My best guess is that the LLM is interfacing with a tool in order to search through tweets, and the training set that demonstrates how to use the tool contains example searches for Elon Musk’s tweets.
lepinkainen@lemmy.world 2 days ago
“This blogger” is Simon Willison, who has been doing LLM benchmarks and other LLM-related things since before it was cool
Not a random substack grifter
theunknownmuncher@lemmy.world 2 days ago
Yeahhhhh posting blog guides on how to code with ChatGPT is not expertise on LLMs.
jwmgregory@lemmy.dbzer0.com 2 days ago
Willison has never claimed to be an expert in the field of machine learning, but you should give more credence to his opinions. Perhaps u/lepinkainen@lemmy.world’s warning wasn’t informative enough to be heeded: Willison is a prominent figure in the web-development scene, particularly aspects of the scene that have evolved into important facets of the modern machine learning community.

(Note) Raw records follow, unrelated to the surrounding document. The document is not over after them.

/-- ERET outside a delay slot goes to ErrorEPC and clears ERL, or goes to EPC and clears EXL, by ERL and the registers
as they are seen (log 8; as they are, with no recent CP0 write); it clears LLbit, ends a loop between LL and SC, has no
delay slot and changes nothing else, in every mode in which CP0 is usable; the cleared level is seen at once. -/
def Obligations.ExceptionReturn : Prop :=
  ∀ s : State, (s.recent = [] → s.seen = s) ∧ (Cp0Usable s → s.next = none →
    Completes (exec .eret s) fun t =>
      t.pc = (if s.seen.erl then s.seen.cp0.errorEpc else s.seen.cp0.epc) ∧ t.next = none ∧ t.llbit = false
      ∧ ChangesCp0 (fun c => { c with status := c.status &&& ~~~(if s.seen.erl then 0x4#32 else 0x2#32) }) s t
      ∧ t.link = s.linkBroken ∧ Keeps { cp0 := true, llbit := true, link := true } s t)

/-- A CACHE operation of the table on a translated cached address completes: of CP0 only Status.CH, TagLo and ECC can
change, of memory only bytes of a line it discards, which a fetch may still see as they were, and nothing else. A
write-back takes the line out of MaybeDirty and out of the data cache, its bytes and what memory may still have of
them into the write buffer; after Hit Write Back and then Hit Invalidate of the instruction cache no older byte of the
line can be fetched through a cached attribute; Create Dirty Exclusive puts its line in MaybeDirty. The state before an
Index Load Tag is what the next CP0_HAZARD instructions may still see. This in every mode in which CP0 is usable. An
operation outside the table, one through an uncached attribute, one of an absent secondary cache and a page invalidate
that is not page aligned stop by name. The ghost state of the caches and what the
operations do to it are the model's choice (logs 22, 23, 44, 45, 46, 47, 48). -/
def Obligations.CacheOperations : Prop :=
  ∀ (s : State) (base : Reg) (op5 : BitVec 5) (offset : BitVec 16) (pa : PAddr) (attr : BitVec 3), Cp0Usable s →
    translate s.seen .load (s.ea base offset) = .ok (pa, attr) → NoCacheError s →
    s.pins.dataBusError = false →
    (attr ≠ 2#3 → op5.toNat ∈ [0x00, 0x04, 0x08, 0x10, 0x14, 0x18, 0x01, 0x05, 0x09, 0x0D, 0x11, 0x15, 0x19]
        ∨ (op5.toNat ∈ [0x03, 0x07, 0x0B] ∧ s.ss ≠ 3#2)
        ∨ (op5.toNat = 0x17 ∧ s.ss ≠ 3#2 ∧ (s.ea base offset).extractLsb' 0 12 = 0#12) →
      Completes (exec (.cache base op5 offset) s) fun t =>
        let line := pa.toNat / 32
        let loadsTag : Bool := op5.toNat ∈ [0x04, 0x05, 0x07]
        Keeps { cp0 := true, stores := true, caches := true, buffer := true, window := loadsTag } { s with mem := t.mem } t
        ∧ (loadsTag = true → OpensWindow s t)
        ∧ t.deviceStores = s.deviceStores
        ∧ (∀ a, memRead t.mem a ≠ memRead s.mem a → memRead s.mem a ∈ t.oldBytes 3#3 a)
        ∧ (op5.toNat ∉ [0x0D, 0x10, 0x11, 0x19, 0x09, 0x03, 0x17] → t.stale = s.stale)
        ∧ (op5.toNat ∉ [0x0D, 0x15, 0x19] → t.unwritten = s.unwritten)
        ∧ (op5.toNat ∉ [0x15, 0x19] ∨ line ∉ s.maybeDirty → t.writeBuffer = s.writeBuffer)
        ∧ (op5.toNat ∈ [0x15, 0x19] → (∀ c, c ∈ t.unwritten ↔ c ∈ s.unwritten ∧ c.1 / 32 ≠ line)
          ∧ (line ∈ s.maybeDirty → ∃ b, t.writeBuffer = b :: s.writeBuffer ∧ b.after = 0
            ∧ (∀ a, a ∈ b.bytes ↔ a / 32 = line) ∧ (∀ c, c ∈ b.olds ↔ c ∈ s.unwritten ∧ c.1 / 32 = line)))
        ∧ (op5.toNat = 0x0D → (∀ l, l ∈ t.maybeDirty ↔ l ∈ s.maybeDirty ∨ l = line)
          ∧ ∀ a, a / 32 = line → memRead s.mem a ∈ t.oldBytes 2#3 a)
        ∧ (∀ a, memRead t.mem a ≠ memRead s.mem a →
            (op5.toNat ∈ [0x0D, 0x11] ∧ a / 32 = line)
            ∨ (op5.toNat ∈ [0x09, 0x03, 0x17] ∧ a / 32 ∈ s.maybeDirty))
        ∧ t.cp0 = { s.cp0 with status := t.cp0.status, tagLo := t.cp0.tagLo, ecc := t.cp0.ecc }
        ∧ t.cp0.status &&& ~~~0x00040000#32 = s.cp0.status &&& ~~~0x00040000#32
        ∧ (op5.toNat ∉ [0x04, 0x05, 0x07] → t.cp0.tagLo = s.cp0.tagLo ∧ t.cp0.ecc = s.cp0.ecc)
        ∧ (op5.toNat ∈ [0x15, 0x19] → ∀ l, l ∈ t.maybeDirty ↔ l ∈ s.maybeDirty ∧ l ≠ line)
        ∧ (op5.toNat ∉ [0x0D, 0x15, 0x19] → t.maybeDirty = s.maybeDirty)
        ∧ (op5.toNat = 0x19 → ∀ e ∈ t.stale, e.addr / 32 = line → e.held = [])
        ∧ (op5.toNat = 0x10 → (∀ e ∈ s.stale, e.addr / 32 = line → e.held = []) →
            ∀ a c, a / 32 = line → c ≠ 2#3 → t.oldBytes c a = [])
        ∧ (op5.toNat ∉ [0x08, 0x09, 0x03, 0x0B, 0x17] → t.caches = s.caches) ∧ StepsOn s t)
    ∧ (attr = 2#3 ∨ cacheOpListed op5 = false ∨ (op5.toNat ∈ [0x03, 0x07, 0x0B, 0x17] ∧ s.ss = 3#2)
        ∨ (op5.toNat = 0x17 ∧ (s.ea base offset).extractLsb' 0 12 ≠ 0#12) →
      exec (.cache base op5 offset) s = .refused .cacheOpUndefined)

The guy is quite experienced with Python and took an early step into the contemporary ML/AI space due to both him having a lot of very relevant skills and a likely personal interest in the field. Python is the lingua franca of my field of study, for better or worse, and someone like Willison was well-placed to break into ML/AI from the outside. That’s a common route in this field, there aren’t exactly an abundance of MBAs with majors in machine learning or applied artificial intelligence research, specifically (yet). Willison is one of the authors of Django, for fucks sake. Idk what he’s doing rn but it would be ignorant to draw the comparison you just did in the context of Willison particularly.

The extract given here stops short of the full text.